Of course, none of these paradoxes detract from Tsiolkas' creative achievement in writing The Slap and perhaps, more surprisingly, what the ABC achieved in bringing it to the small (or not so small if you are an "aspirational" with a plasma) screen.
One salient observation Tsiolkas did make in interviews his hit generated was that "the 'aspirational class' was wog as much as it was Anglo-Celtic, that it had working-class as well as bourgeois roots". He draws this out in many clever ways, exemplified by the fact that the slap itself occurred as the result of an incident in a game of cricket, hardly the most likely game to be played in a Greek immigrant backyard.
Then there is the character Bilal, who sounds like a caricature as an Aboriginal convert to Islam, but who actually presents a wonderful contrast to boozy no-hoper Gary.
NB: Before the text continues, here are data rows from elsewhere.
@[simp] theorem raise_regs (s : State) (e : ExecError) : (raise s e).regs = s.regs := rfl
@[simp] theorem raise_pc (s : State) (e : ExecError) : (raise s e).pc = s.pc := rfl
@[simp] theorem raise_sp (s : State) (e : ExecError) : (raise s e).sp = s.sp := rfl
@[simp] theorem raise_mem (s : State) (e : ExecError) : (raise s e).mem = s.mem := rfl
@[simp] theorem raise_running (s : State) (e : ExecError) : (raise s e).running = false := rfl
@[simp] theorem raise_nopCount (s : State) (e : ExecError) : (raise s e).nopCount = s.nopCount := rfl
@[simp] theorem raise_execCount (s : State) (e : ExecError) : (raise s e).execCount = s.execCount := rfl
@[simp] theorem raise_limit (s : State) (e : ExecError) : (raise s e).limit = s.limit := rfl
@[simp] theorem raise_error (s : State) (e : ExecError) : (raise s e).error = some e := rfl
@[simp] theorem raise_haltCause (s : State) (e : ExecError) : (raise s e).haltCause = s.haltCause := rfl
@[simp] theorem raise_output (s : State) (e : ExecError) : (raise s e).output = s.output := rfl
@[simp] theorem raise_input (s : State) (e : ExecError) : (raise s e).input = s.input := rfl
@[simp] theorem raise_pollCount (s : State) (e : ExecError) : (raise s e).pollCount = s.pollCount := rfl
@[simp] theorem raise_reg (s : State) (e : ExecError) (q : Reg) : (raise s e).reg q = s.reg q := rfl

@[simp] theorem halt_regs (s : State) (c : HaltCause) : (halt s c).regs = s.regs := rfl
@[simp] theorem halt_pc (s : State) (c : HaltCause) : (halt s c).pc = s.pc := rfl
@[simp] theorem halt_sp (s : State) (c : HaltCause) : (halt s c).sp = s.sp := rfl
@[simp] theorem halt_mem (s : State) (c : HaltCause) : (halt s c).mem = s.mem := rfl
@[simp] theorem halt_running (s : State) (c : HaltCause) : (halt s c).running = false := rfl
@[simp] theorem halt_nopCount (s : State) (c : HaltCause) : (halt s c).nopCount = s.nopCount := rfl
@[simp] theorem halt_execCount (s : State) (c : HaltCause) : (halt s c).execCount = s.execCount := rfl
@[simp] theorem halt_limit (s : State) (c : HaltCause) : (halt s c).limit = s.limit := rfl
@[simp] theorem halt_error (s : State) (c : HaltCause) : (halt s c).error = s.error := rfl
@[simp] theorem halt_haltCause (s : State) (c : HaltCause) : (halt s c).haltCause = some c := rfl
@[simp] theorem halt_output (s : State) (c : HaltCause) : (halt s c).output = s.output := rfl
@[simp] theorem halt_input (s : State) (c : HaltCause) : (halt s c).input = s.input := rfl
@[simp] theorem halt_pollCount (s : State) (c : HaltCause) : (halt s c).pollCount = s.pollCount := rfl
@[simp] theorem halt_reg (s : State) (c : HaltCause) (q : Reg) : (halt s c).reg q = s.reg q := rfl

@[simp] theorem State.emit_regs (s : State) (e : Event) : (s.emit e).regs = s.regs := rfl
@[simp] theorem State.emit_pc (s : State) (e : Event) : (s.emit e).pc = s.pc := rfl
@[simp] theorem State.emit_sp (s : State) (e : Event) : (s.emit e).sp = s.sp := rfl
@[simp] theorem State.emit_mem (s : State) (e : Event) : (s.emit e).mem = s.mem := rfl
@[simp] theorem State.emit_running (s : State) (e : Event) : (s.emit e).running = s.running := rfl
@[simp] theorem State.emit_nopCount (s : State) (e : Event) : (s.emit e).nopCount = s.nopCount := rfl
@[simp] theorem State.emit_execCount (s : State) (e : Event) : (s.emit e).execCount = s.execCount := rfl
@[simp] theorem State.emit_limit (s : State) (e : Event) : (s.emit e).limit = s.limit := rfl
@[simp] theorem State.emit_error (s : State) (e : Event) : (s.emit e).error = s.error := rfl
@[simp] theorem State.emit_haltCause (s : State) (e : Event) : (s.emit e).haltCause = s.haltCause := rfl
@[simp] theorem State.emit_output (s : State) (e : Event) : (s.emit e).output = s.output ++ [e] := rfl
@[simp] theorem State.emit_input (s : State) (e : Event) : (s.emit e).input = s.input := rfl
@[simp] theorem State.emit_pollCount (s : State) (e : Event) : (s.emit e).pollCount = s.pollCount := rfl
@[simp] theorem State.emit_reg (s : State) (e : Event) (q : Reg) : (s.emit e).reg q = s.reg q := rfl

@[simp] theorem State.consumePoll_regs (s : State) : (s.consumePoll).regs = s.regs := rfl
@[simp] theorem State.consumePoll_pc (s : State) : (s.consumePoll).pc = s.pc := rfl
@[simp] theorem State.consumePoll_sp (s : State) : (s.consumePoll).sp = s.sp := rfl
@[simp] theorem State.consumePoll_mem (s : State) : (s.consumePoll).mem = s.mem := rfl
@[simp] theorem State.consumePoll_running (s : State) : (s.consumePoll).running = s.running := rfl
@[simp] theorem State.consumePoll_nopCount (s : State) : (s.consumePoll).nopCount = s.nopCount := rfl
@[simp] theorem State.consumePoll_execCount (s : State) : (s.consumePoll).execCount = s.execCount := rfl
@[simp] theorem State.consumePoll_limit (s : State) : (s.consumePoll).limit = s.limit := rfl
@[simp] theorem State.consumePoll_error (s : State) : (s.consumePoll).error = s.error := rfl
@[simp] theorem State.consumePoll_haltCause (s : State) : (s.consumePoll).haltCause = s.haltCause := rfl
@[simp] theorem State.consumePoll_output (s : State) : (s.consumePoll).output = s.output := rfl
@[simp] theorem State.consumePoll_input (s : State) : (s.consumePoll).input = s.input.tail := rfl
@[simp] theorem State.consumePoll_pollCount (s : State) : (s.consumePoll).pollCount = s.pollCount + 1 := rfl
@[simp] theorem State.consumePoll_reg (s : State) (q : Reg) : (s.consumePoll).reg q = s.reg q := rfl

@[simp] theorem guardCount_regs (s : State) (i : Instr) : (guardCount i s).regs = s.regs := rfl
@[simp] theorem guardCount_pc (s : State) (i : Instr) : (guardCount i s).pc = s.pc := rfl
@[simp] theorem guardCount_sp (s : State) (i : Instr) : (guardCount i s).sp = s.sp := rfl
@[simp] theorem guardCount_mem (s : State) (i : Instr) : (guardCount i s).mem = s.mem := rfl
@[simp] theorem guardCount_running (s : State) (i : Instr) : (guardCount i s).running = s.running := rfl
@[simp] theorem guardCount_nopCount (s : State) (i : Instr) : (guardCount i s).nopCount = if isRunawayPattern i then s.nopCount + 1 else 0 := rfl
@[simp] theorem guardCount_execCount (s : State) (i : Instr) : (guardCount i s).execCount = s.execCount := rfl
@[simp] theorem guardCount_limit (s : State) (i : Instr) : (guardCount i s).limit = s.limit := rfl
@[simp] theorem guardCount_error (s : State) (i : Instr) : (guardCount i s).error = s.error := rfl
@[simp] theorem guardCount_haltCause (s : State) (i : Instr) : (guardCount i s).haltCause = s.haltCause := rfl
@[simp] theorem guardCount_output (s : State) (i : Instr) : (guardCount i s).output = s.output := rfl
@[simp] theorem guardCount_input (s : State) (i : Instr) : (guardCount i s).input = s.input := rfl
@[simp] theorem guardCount_pollCount (s : State) (i : Instr) : (guardCount i s).pollCount = s.pollCount := rfl
@[simp] theorem guardCount_reg (s : State) (i : Instr) (q : Reg) : (guardCount i s).reg q = s.reg q := rfl

@[simp] theorem countInstr_regs (s : State) : (countInstr s).regs = s.regs := rfl
@[simp] theorem countInstr_pc (s : State) : (countInstr s).pc = s.pc := rfl
@[simp] theorem countInstr_sp (s : State) : (countInstr s).sp = s.sp := rfl
@[simp] theorem countInstr_mem (s : State) : (countInstr s).mem = s.mem := rfl
@[simp] theorem countInstr_running (s : State) : (countInstr s).running = s.running := rfl
@[simp] theorem countInstr_nopCount (s : State) : (countInstr s).nopCount = s.nopCount := rfl
@[simp] theorem countInstr_execCount (s : State) : (countInstr s).execCount = s.execCount + 1 := rfl
@[simp] theorem countInstr_limit (s : State) : (countInstr s).limit = s.limit := rfl
@[simp] theorem countInstr_error (s : State) : (countInstr s).error = s.error := rfl
@[simp] theorem countInstr_haltCause (s : State) : (countInstr s).haltCause = s.haltCause := rfl
@[simp] theorem countInstr_output (s : State) : (countInstr s).output = s.output := rfl
@[simp] theorem countInstr_input (s : State) : (countInstr s).input = s.input := rfl
@[simp] theorem countInstr_pollCount (s : State) : (countInstr s).pollCount = s.pollCount := rfl
@[simp] theorem countInstr_reg (s : State) (q : Reg) : (countInstr s).reg q = s.reg q := rfl

@[simp] theorem startRun_regs (s : State) (t : Word) : (startRun s t).regs = s.regs := rfl
@[simp] theorem startRun_pc (s : State) (t : Word) : (startRun s t).pc = t := rfl
@[simp] theorem startRun_sp (s : State) (t : Word) : (startRun s t).sp = s.sp := rfl
@[simp] theorem startRun_mem (s : State) (t : Word) : (startRun s t).mem = s.mem := rfl
@[simp] theorem startRun_running (s : State) (t : Word) : (startRun s t).running = true := rfl
@[simp] theorem startRun_nopCount (s : State) (t : Word) : (startRun s t).nopCount = 0 := rfl
@[simp] theorem startRun_execCount (s : State) (t : Word) : (startRun s t).execCount = 0 := rfl
@[simp] theorem startRun_limit (s : State) (t : Word) : (startRun s t).limit = s.limit := rfl
@[simp] theorem startRun_error (s : State) (t : Word) : (startRun s t).error = none := rfl
@[simp] theorem startRun_haltCause (s : State) (t : Word) : (startRun s t).haltCause = none := rfl
@[simp] theorem startRun_output (s : State) (t : Word) : (startRun s t).output = s.output := rfl
@[simp] theorem startRun_input (s : State) (t : Word) : (startRun s t).input = s.input := rfl
@[simp] theorem startRun_pollCount (s : State) (t : Word) : (startRun s t).pollCount = s.pollCount := rfl
@[simp] theorem startRun_reg (s : State) (t : Word) (q : Reg) : (startRun s t).reg q = s.reg q := rfl

/-- A register file read after a write of the same register. -/
@[simp] theorem RegFile.get_set_self (f : RegFile) (r : Reg) (v : Word) : (f.set r v).get r = v := by
  cases r <;> rfl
The social conservatism of Islam means that, as well as forsaking alcohol, Bilal is keen to buy a house in an outer suburb for his family, something faded radical Gary believes is outrageously bourgeois.
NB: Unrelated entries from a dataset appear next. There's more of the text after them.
/-- The errors an instruction can raise, with the instruction of an unknown interrupt (R121). -/
theorem raisedError_cases {i : Instr} {s : State} {e : ExecError} (h : raisedError i s = some e) :
    (∃ x y c, i = .int x y c ∧ e = .unknownInterrupt c) ∨ ∃ a, e = .addressOutOfRange a := by
  cases i with
  | load x y v | store x y v | push x y v | call x y v | pop x y v | ret x y v => exact .inr ⟨_, rangeError_eq_some h⟩
  | int x y v =>
    simp only [raisedError] at h
    split at h
    · exact .inl ⟨x, y, v, rfl, (Option.some.inj h).symm⟩
    · cases h
  | _ => cases h

/-- Of the services only 0 stops the machine (R116). -/
theorem serviceState_run (v : Word) (s : State) :
    ((serviceState v s).running = s.running ∧ (serviceState v s).haltCause = s.haltCause) ∨
    (v = 0#16 ∧ (serviceState v s).haltCause = some .intHalt) := by
  unfold serviceState
  split_ifs with h0
  · exact .inr ⟨h0, rfl⟩
  all_goals exact .inl ⟨rfl, rfl⟩

/-- Of the instructions that complete only INT 0 stops the machine (R75, R116). -/
theorem completedState_run (i : Instr) (s : State) :
    ((completedState i s).running = s.running ∧ (completedState i s).haltCause = s.haltCause) ∨
    ((∃ x y, i = .int x y 0#16) ∧ (completedState i s).haltCause = some .intHalt ∧
      (completedState i s).pc = s.pc + 4#16) := by
  cases i with
  | int x y v =>
    obtain hkept | ⟨rfl, hcause⟩ := serviceState_run v s
    · exact .inl hkept
    · exact .inr ⟨⟨x, y, rfl⟩, hcause, s.nextPc_eq⟩
  | _ => exact .inl ⟨rfl, rfl⟩

/-- What an instruction does to the latches and `running`: it raises an error of its own, or it completes, and only INT 0
then stops the machine. -/
theorem exec_latch_cases {i : Instr} {s u : State} (hexec : exec i s = .next u) :
    (∃ x y c, i = .int x y c ∧ u = raise s (.unknownInterrupt c)) ∨ (∃ a, u = raise s (.addressOutOfRange a)) ∨
    (u.error = s.error ∧ ((u.running = s.running ∧ u.haltCause = s.haltCause) ∨
      ((∃ x y, i = .int x y 0#16) ∧ u.haltCause = some .intHalt ∧ u.pc = s.pc + 4#16))) := by
  obtain rfl := next_inj ((exec_eq i s).symm.trans hexec)
  cases hraise : raisedError i s with
  | some e =>
    obtain ⟨x, y, c, hint, rfl⟩ | ⟨a, rfl⟩ := raisedError_cases hraise
    · exact .inl ⟨x, y, c, hint, rfl⟩
    · exact .inr (.inl ⟨a, rfl⟩)
  | none => exact .inr (.inr ⟨completedState_error i s, completedState_run i s⟩)

/-- What the end of a step leaves of a completed instruction when the machine is then stopped: the limit's error, the end of
memory, or the stop of the instruction itself. -/
theorem endOfStep_stopped_cases {u : State} (herr : u.error = none) (hstop : (endOfStep u).running = false) :
    ((endOfStep u).error = some .instructionLimitExceeded ∧ (endOfStep u).haltCause = u.haltCause ∧
      (endOfStep u).pc = u.pc) ∨
    ((endOfStep u).error = none ∧ (endOfStep u).haltCause = some .endOfMemory ∧ 4096 ≤ (endOfStep u).pc.toNat) ∨
    ((endOfStep u).error = none ∧ (endOfStep u).haltCause = u.haltCause ∧ (endOfStep u).pc = u.pc ∧
      u.running = false) := by
  obtain ⟨hraised, _⟩ | ⟨_, _, heq⟩ | ⟨_, _, _, hpc, heq⟩ | ⟨_, _, _, heq⟩ := endOfStep_cases u
  · simp [herr] at hraised
  all_goals rw [heq] at hstop ⊢
  · exact .inl ⟨rfl, rfl, rfl⟩
  · exact .inr (.inl ⟨herr, rfl, hpc⟩)
  · exact .inr (.inr ⟨herr, rfl, rfl, hstop⟩)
The Slap clearly worked as both a book and a television series ― both are thoroughly absorbing ― and the range of flaws in the characters made for powerful drama. Of course, one has to remember that stories require drama and the gulf between the parenting styles of Harry and Rosie is so large that the vast majority of readers and viewers would place themselves somewhere between the two. Very few parents are as indulgent as Rosie; very few react to bad behaviour from someone else's child by delivering a slap to the face.
That is why, in all Tsiolkas' interviews about his bestseller, the comment that stood out the most was this one:
Really most parents I know they're doing a terrific job, really. The fathers have a much more intimate relationship with their children than my father's generation did. I think they are really looking after their kids.
So, in Tsiolkas' actual experience, parenting is getting better ― hardly the message of the book. And given that there were plenty of swearing louts on trains in the 1970s and 1980s, it seems pretty clear that Tsiolkas is tilting at a straw man in his attempt to make a political point.
Tsiolkas' characters certainly have plenty of flaws, but they are his own brilliant creation, not John Howard's.